Linear aromatic polyesters derived from dicarboxylic acids (especially aromatic dicarboxylic acids) and bisphenols are well known for their suitability for molding, extrusion, casting, and film-forming applications. For example, U.S. Pat. No. 3,216,970 to Conix, discloses linear aromatic polyesters prepared from isophthalic acid, terephthalic acid, and a bisphenolic compound. Such high molecular weight compositions are known to be useful in the preparation of various films and fibers. Further, these compositions, when processed into useful articles using conventional techniques, e.g. injection molding techniques provide properties superior to articles molded from other linear polyester compositions. For instance, aromatic polyesters are known to have a variety of useful properties, such as good tensile properties, impact, and bending strengths, high thermal deformation and thermal decomposition temperatures, resistance to UV irradiation, and good electrical properties.
Although the aforementioned linear aromatic polyesters generally display excellent physical and chemical properties, a persistent and troublesome problem has been their sensitivity to hydrolytic degradation at elevated temperatures.
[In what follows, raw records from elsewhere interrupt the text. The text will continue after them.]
-- ==== Sys2Proof/Certificates/Slice0/Obligations.lean ====
section
/-! DEFINITION. What is claimed of the model, for the provers. Each docstring names the rule of spec/ it formalises; a claim
that rests on a choice of the model says so and names the log entry. -/

open Sys2Proof Sys2Proof.Machine

/-! ### Encoding -/

/-- Decoding an encoded well-formed command gives it back, for every command and every operand (30_encoding.md R71 to R84). -/
def Obligations.DecodeEncodeRoundTrip : Prop :=
  ∀ i : Instr, i.wf = true → decode (encode i) = .instr i

/-- Every command read from a word is well-formed, and encoding it gives the word back with an ignored `arg` cleared
(the cleared `arg` of the reserved words is the model's choice, log 8). -/
def Obligations.EncodeOfDecodedIsCanonical : Prop :=
  ∀ (w : CommandWord) (i : Instr), decode w = .instr i → i.wf = true ∧ encode i = canonicalWord w

/-- R84: the decoding procedure on all words, and what a RESERVED word executes as. -/
def Obligations.DecodingFollowsProcedure : Prop :=
  ∀ (op : BitVec 3) (arg : Word),
    (op = 0 → decode (packWord op arg) = .instr (.construct arg.toNat)) ∧
    (op = 1 → decode (packWord op arg) = .instr (.setSpeed arg.toInt)) ∧
    (op = 2 → arg.extractLsb' 1 31 = 0 →
      decode (packWord op arg) = .instr (.oneStep (if arg.getLsbD 0 then .reverse else .forward))) ∧
    (op = 3 → decode (packWord op arg) = .instr (.stepN arg.toInt)) ∧
    (op = 4 → decode (packWord op arg) = .instr (.stepAngle arg.toInt)) ∧
    (op = 5 → decode (packWord op arg) = .instr .shutdown) ∧
    (op = 6 → decode (packWord op arg) = .instr .reserved6) ∧
    (op = 7 → decode (packWord op arg) = .instr .reserved7) ∧
    (op = 2 → arg.extractLsb' 1 31 ≠ 0 → ∃ r, decode (packWord op arg) = .reject r) ∧
    ((op = 2 ∧ arg.extractLsb' 1 31 ≠ 0) ∨ op = 6 ∨ op = 7 →
      ∀ s, accept (packWord op arg) s = .next { s with status := 3#2 })

/-- Words of 95_test_vectors.md L2.1 decode to the commands they stand for. -/
def Obligations.TestVectorWordsDecode : Prop :=
  decode 0x000000002#35 = .instr (.construct 2) ∧
  decode 0x0FFFFFFFF#35 = .instr (.construct 4294967295) ∧
  decode 0x1FFFFFFF9#35 = .instr (.setSpeed (-7)) ∧
  decode 0x200000001#35 = .instr (.oneStep .reverse) ∧
  decode 0x280000001#35 = .reject (.spareDirectionBits 0x40000000#31) ∧
  decode 0x3FFFFFFFC#35 = .instr (.stepN (-4)) ∧
  decode 0x4FFFFFF80#35 = .instr (.stepAngle (-128)) ∧
  decode 0x500000063#35 = .instr .shutdown ∧
  decode 0x600000000#35 = .instr .reserved6 ∧
  decode 0x700000005#35 = .instr .reserved7

/-! ### Operands -/

/-- R77: the count, its magnitude in 32 bits, and its direction. -/
def Obligations.CountMagnitudeAndDirection : Prop :=
  ∀ arg : Word,
    decode (packWord 3 arg) = .instr (.stepN arg.toInt) ∧
    (magnitude arg.toInt).toNat = arg.toInt.natAbs ∧
    (magnitude arg.toInt).toNat ≤ 2 ^ 31 ∧
    magnitude arg.toInt = (if arg.getLsbD 31 then ~~~arg + 1 else arg) ∧
    signDirection arg.toInt = (if arg.getLsbD 31 then .reverse else .forward) ∧
    (arg = 0x80000000#32 → magnitude arg.toInt = 0x80000000#32)

/-- R127: the angle in units of 1/256 degree rounds to the nearest step, ties cannot occur, nothing is carried over. -/
def Obligations.AngleRoundsToNearestStep : Prop :=
  (360 * 256 = 45 * stepsPerRev ∧ stepsPerRev = 2048) ∧
  ∀ (a : Nat) (angle : Int), angle.natAbs = a → a ≤ 2 ^ 31 →
    (angleSteps angle).toNat = (a + 22) / 45 ∧
    (a + 22) / 45 = (2 * a + 45) / 90 ∧
    a + 22 < 2 ^ 32 ∧
    2 * (45 * ((angleSteps angle).toNat : Int) - a).natAbs < 45 ∧
    (∀ k : Nat, 2 * a ≠ 45 * (2 * k + 1)) ∧
    (∀ s t, s.configured = true → exec (.stepAngle angle) s = .next t → t.remain = angleSteps angle)

/-- R116: the arithmetic of the speed mapping. -/
def Obligations.SpeedMappingArithmetic : Prop :=
  (∀ arg : Word, (1 ≤ arg.toInt ↔ BitVec.slt 0#32 arg = true)) ∧
  ∀ p : Int, 1 ≤ p →
    (dwellOfPercent p).toNat = (100 * Config.baseDwell.val) / min p.toNat 100 ∧
    (∀ q : Int, p ≤ q → (dwellOfPercent q).toNat ≤ (dwellOfPercent p).toNat) ∧
    (100 ≤ p → (dwellOfPercent p).toNat = Config.baseDwell.val) ∧
    (dwellOfPercent p).toNat * min p.toNat 100 ≤ 100 * Config.baseDwell.val ∧
    100 * Config.baseDwell.val < ((dwellOfPercent p).toNat + 1) * min p.toNat 100 ∧
    100 * Config.baseDwell.val < 2 ^ 32

/-! ### Configuration commands -/

/-- R110, R117: a successful CONSTRUCT, on a block configured or not; everything it does not name is unchanged. -/
def Obligations.ConstructStartsInstance : Prop :=
  ∀ (mode : Nat) (s : State), mode ≤ 2 →
    exec (.construct mode) s = .next { s with
      mode := BitVec.ofNat 2 mode
      lines := 0#4
      phase := 0#3
      dwell := BitVec.ofNat 32 Config.baseDwell.val
      configured := true
      status := 0#2
      trace := s.trace ++ [.W 0#4] } ∧
    (BitVec.ofNat 2 mode).toNat = mode ∧
    (BitVec.ofNat 32 Config.baseDwell.val).toNat = Config.baseDwell.val

/-- R111, R151: a CONSTRUCT with any other mode raises ConfigurationError and changes nothing else; no other command
raises it. -/
def Obligations.ConstructRejectsUnknownMode : Prop :=
  (∀ (mode : Nat) (s : State), 3 ≤ mode → exec (.construct mode) s = .next { s with status := 1#2 }) ∧
  (∀ (i : Instr) (s t : State), exec i s = .next t → t.status = 1#2 → ∃ mode, 3 ≤ mode ∧ i = .construct mode)

/-- R113: SET_SPEED with `percent >= 1`. -/
def Obligations.SetSpeedProgramsDwell : Prop :=
  ∀ (percent : Int) (s : State), s.configured = true → 1 ≤ percent →
    exec (.setSpeed percent) s = .next { s with
      dwell := BitVec.ofNat 32 ((Config.baseDwell.val * 100) / min percent.toNat 100)
      status := 0#2 } ∧
    (BitVec.ofNat 32 ((Config.baseDwell.val * 100) / min percent.toNat 100)).toNat =
      (Config.baseDwell.val * 100) / min percent.toNat 100 ∧
    dwellInRange (BitVec.ofNat 32 ((Config.baseDwell.val * 100) / min percent.toNat 100)) ∧
    Config.baseDwell.val * 100 < 2 ^ 32

/-- R114: SET_SPEED with `percent <= 0` de-energizes and leaves the dwell. -/
def Obligations.SetSpeedNonPositiveStops : Prop :=
  ∀ (percent : Int) (s : State), s.configured = true → percent ≤ 0 →
    exec (.setSpeed percent) s = .next { s with
      lines := 0#4, status := 0#2, trace := s.trace ++ [.W 0#4] }

/-- R115: SET_SPEED with `percent <= 0` and SHUTDOWN compared. -/
def Obligations.SetSpeedStopComparedWithShutdown : Prop :=
  ∀ (percent : Int) (s : State), percent ≤ 0 →
    (s.configured = true → exec (.setSpeed percent) s = exec .shutdown s) ∧
    (s.configured = false →
      exec (.setSpeed percent) s = .next { s with status := 2#2 } ∧
      exec .shutdown s = .next { s with lines := 0#4, status := 0#2, trace := s.trace ++ [.W 0#4] })

/-! ### SHUTDOWN, reserved words, errors -/

/-- R79, R140: SHUTDOWN in every state and with every `arg`; it cannot be accepted during a move. -/
def Obligations.ShutdownDeenergizes : Prop :=
  (∀ s : State, exec .shutdown s = .next { s with
      lines := 0#4, status := 0#2, trace := s.trace ++ [.W 0#4] }) ∧
  (∀ arg : Word, decode (packWord 5 arg) = .instr .shutdown) ∧
  (∀ s : State, s.busy = true → s.accepted = none)

/-- R142: a second SHUTDOWN changes no register and no line; its write is still an event. -/
def Obligations.ShutdownIsIdempotent : Prop :=
  ∀ s t : State, exec .shutdown s = .next t →
    exec .shutdown t = .next { t with trace := t.trace ++ [.W 0#4] }

/-- R153: the four commands that need a driver instance, and the two that do not. -/
def Obligations.UnconfiguredCommandsRaiseNotConfigured : Prop :=
  (∀ s : State, s.configured = false →
    (∀ percent, exec (.setSpeed percent) s = .next { s with status := 2#2 }) ∧
    (∀ d, exec (.oneStep d) s = .next { s with status := 2#2 }) ∧
    (∀ count, exec (.stepN count) s = .next { s with status := 2#2 }) ∧
    (∀ angle, exec (.stepAngle angle) s = .next { s with status := 2#2 })) ∧
  (∀ s t : State, (exec .shutdown s = .next t ∨ ∃ mode, exec (.construct mode) s = .next t) → t.status ≠ 2#2)

/-- R80, R154: a reserved word, when accepted, sets `STATUS` to 3 and does nothing else; it is accepted only while
`BUSY = 0`. -/
def Obligations.ReservedWordsRaiseIllegalCommand : Prop :=
  (∀ s : State, exec .reserved6 s = .next { s with status := 3#2 } ∧ exec .reserved7 s = .next { s with status := 3#2 }) ∧
  (∀ (s : State) (w : CommandWord), s.accepted = some w →
    (opField w = 6 ∨ opField w = 7 ∨ (opField w = 2 ∧ (argField w).extractLsb' 1 31 ≠ 0)) →
    step s = .next { s.portTick with status := 3#2 }) ∧
  (∀ (s : State) (w : CommandWord), s.accepted = some w → s.busy = false)

/-- R156: an error is the new `STATUS` and nothing else, it is decided at acceptance, and none arises in a move. -/
def Obligations.ErrorsChangeOnlyStatus : Prop :=
  (∀ (w : CommandWord) (s : State), ∃ t, accept w s = .next t ∧
    (t.status ≠ 0#2 → t = { s with status := t.status })) ∧
  (∀ s t : State, s.rst = false → s.busy = true → step s = .next t → t.status = s.status)

/-- R158: the order of the checks, then the command executes; at a tick with `rst = 1` no command is accepted. -/
def Obligations.ErrorChecksAreOrdered : Prop :=
  (∀ (op : BitVec 3) (arg : Word) (s : State), ∃ t, accept (packWord op arg) s = .next t ∧
    t.status =
      if op = 6 ∨ op = 7 ∨ (op = 2 ∧ arg.extractLsb' 1 31 ≠ 0) then 3#2
      else if (op = 1 ∨ op = 2 ∨ op = 3 ∨ op = 4) ∧ s.configured = false then 2#2
      else if op = 0 ∧ 3 ≤ arg.toNat then 1#2
      else 0#2) ∧
  (∀ (w : CommandWord) (i : Instr) (s : State), decode w = .instr i → accept w s = exec i s) ∧
  (∀ s : State, s.rst = true → s.accepted = none)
This sensitivity to the combined effects of heat and moisture is also exhibited in commercially available polycarbonate resins as evidenced by the desirability of reducing the water content of the resin to less than about 0.05% prior to molding. Unfortunately, however, the aromatic polyester resins often display a more pronounced tendency to rapidly degrade and embrittle than do polycarbonate resins. This is demonstrated by the loss of tensile strength which can occur when an aromatic polyester resin is molded and subsequently immersed in boiling water. The tendency may be explained, in part, by the hydrolysis of the ester linkages under these conditions. In any event, it is to be appreciated that sensitivity to moisture represents a significant problem in aromatic polyester resins that would significantly limit their commercial utility in applications such as in autoclaves or at elevated temperatures in humid atmospheres.
It has been proposed (according to T. Ueno et al, Japanese Patent No. Sho 53-8696, published Jan. 26, 1978) to enhance the hydrolytic stability of linear aromatic polyesters comprising bisphenol and dicarboxylic monomer residues by carrying out the preparation of the polyester from the bisphenol and dicarboxylic acid diacyl halide reactants in the presence of a monohydric phenolic compound such as p-tert butyl phenol. The monofunctional phenolic compound reacts with terminal carbonyl halide substituents in the polyester to form p-tert, butyl phenyl carboxylate ester end groups. However, modification of the polyester to introduce terminal carboxylate ester groups derived from monofunctional phenols (such as p-tert, butyl phenol) does not enhance the hydrolytic stability to make the products attractive commercially.
The foregoing conventional polyesters are also generally unstable on processing at elevated temperature, e.g. processing by injection molding. This processing instability is evidenced by increased coloration and a significant loss in the polyester intrinsic viscosity and molecular weight during processing.
It is the object of the invention to prepare a structurally modified linear aromatic polyester comprising bisphenol and dicarboxylic acid residues which displays hydrolytic stability.
It is another object of the invention to prepare a structurally modified linear polyester comprising bisphenol and dicarboxylic acid residues of enhanced processing stability.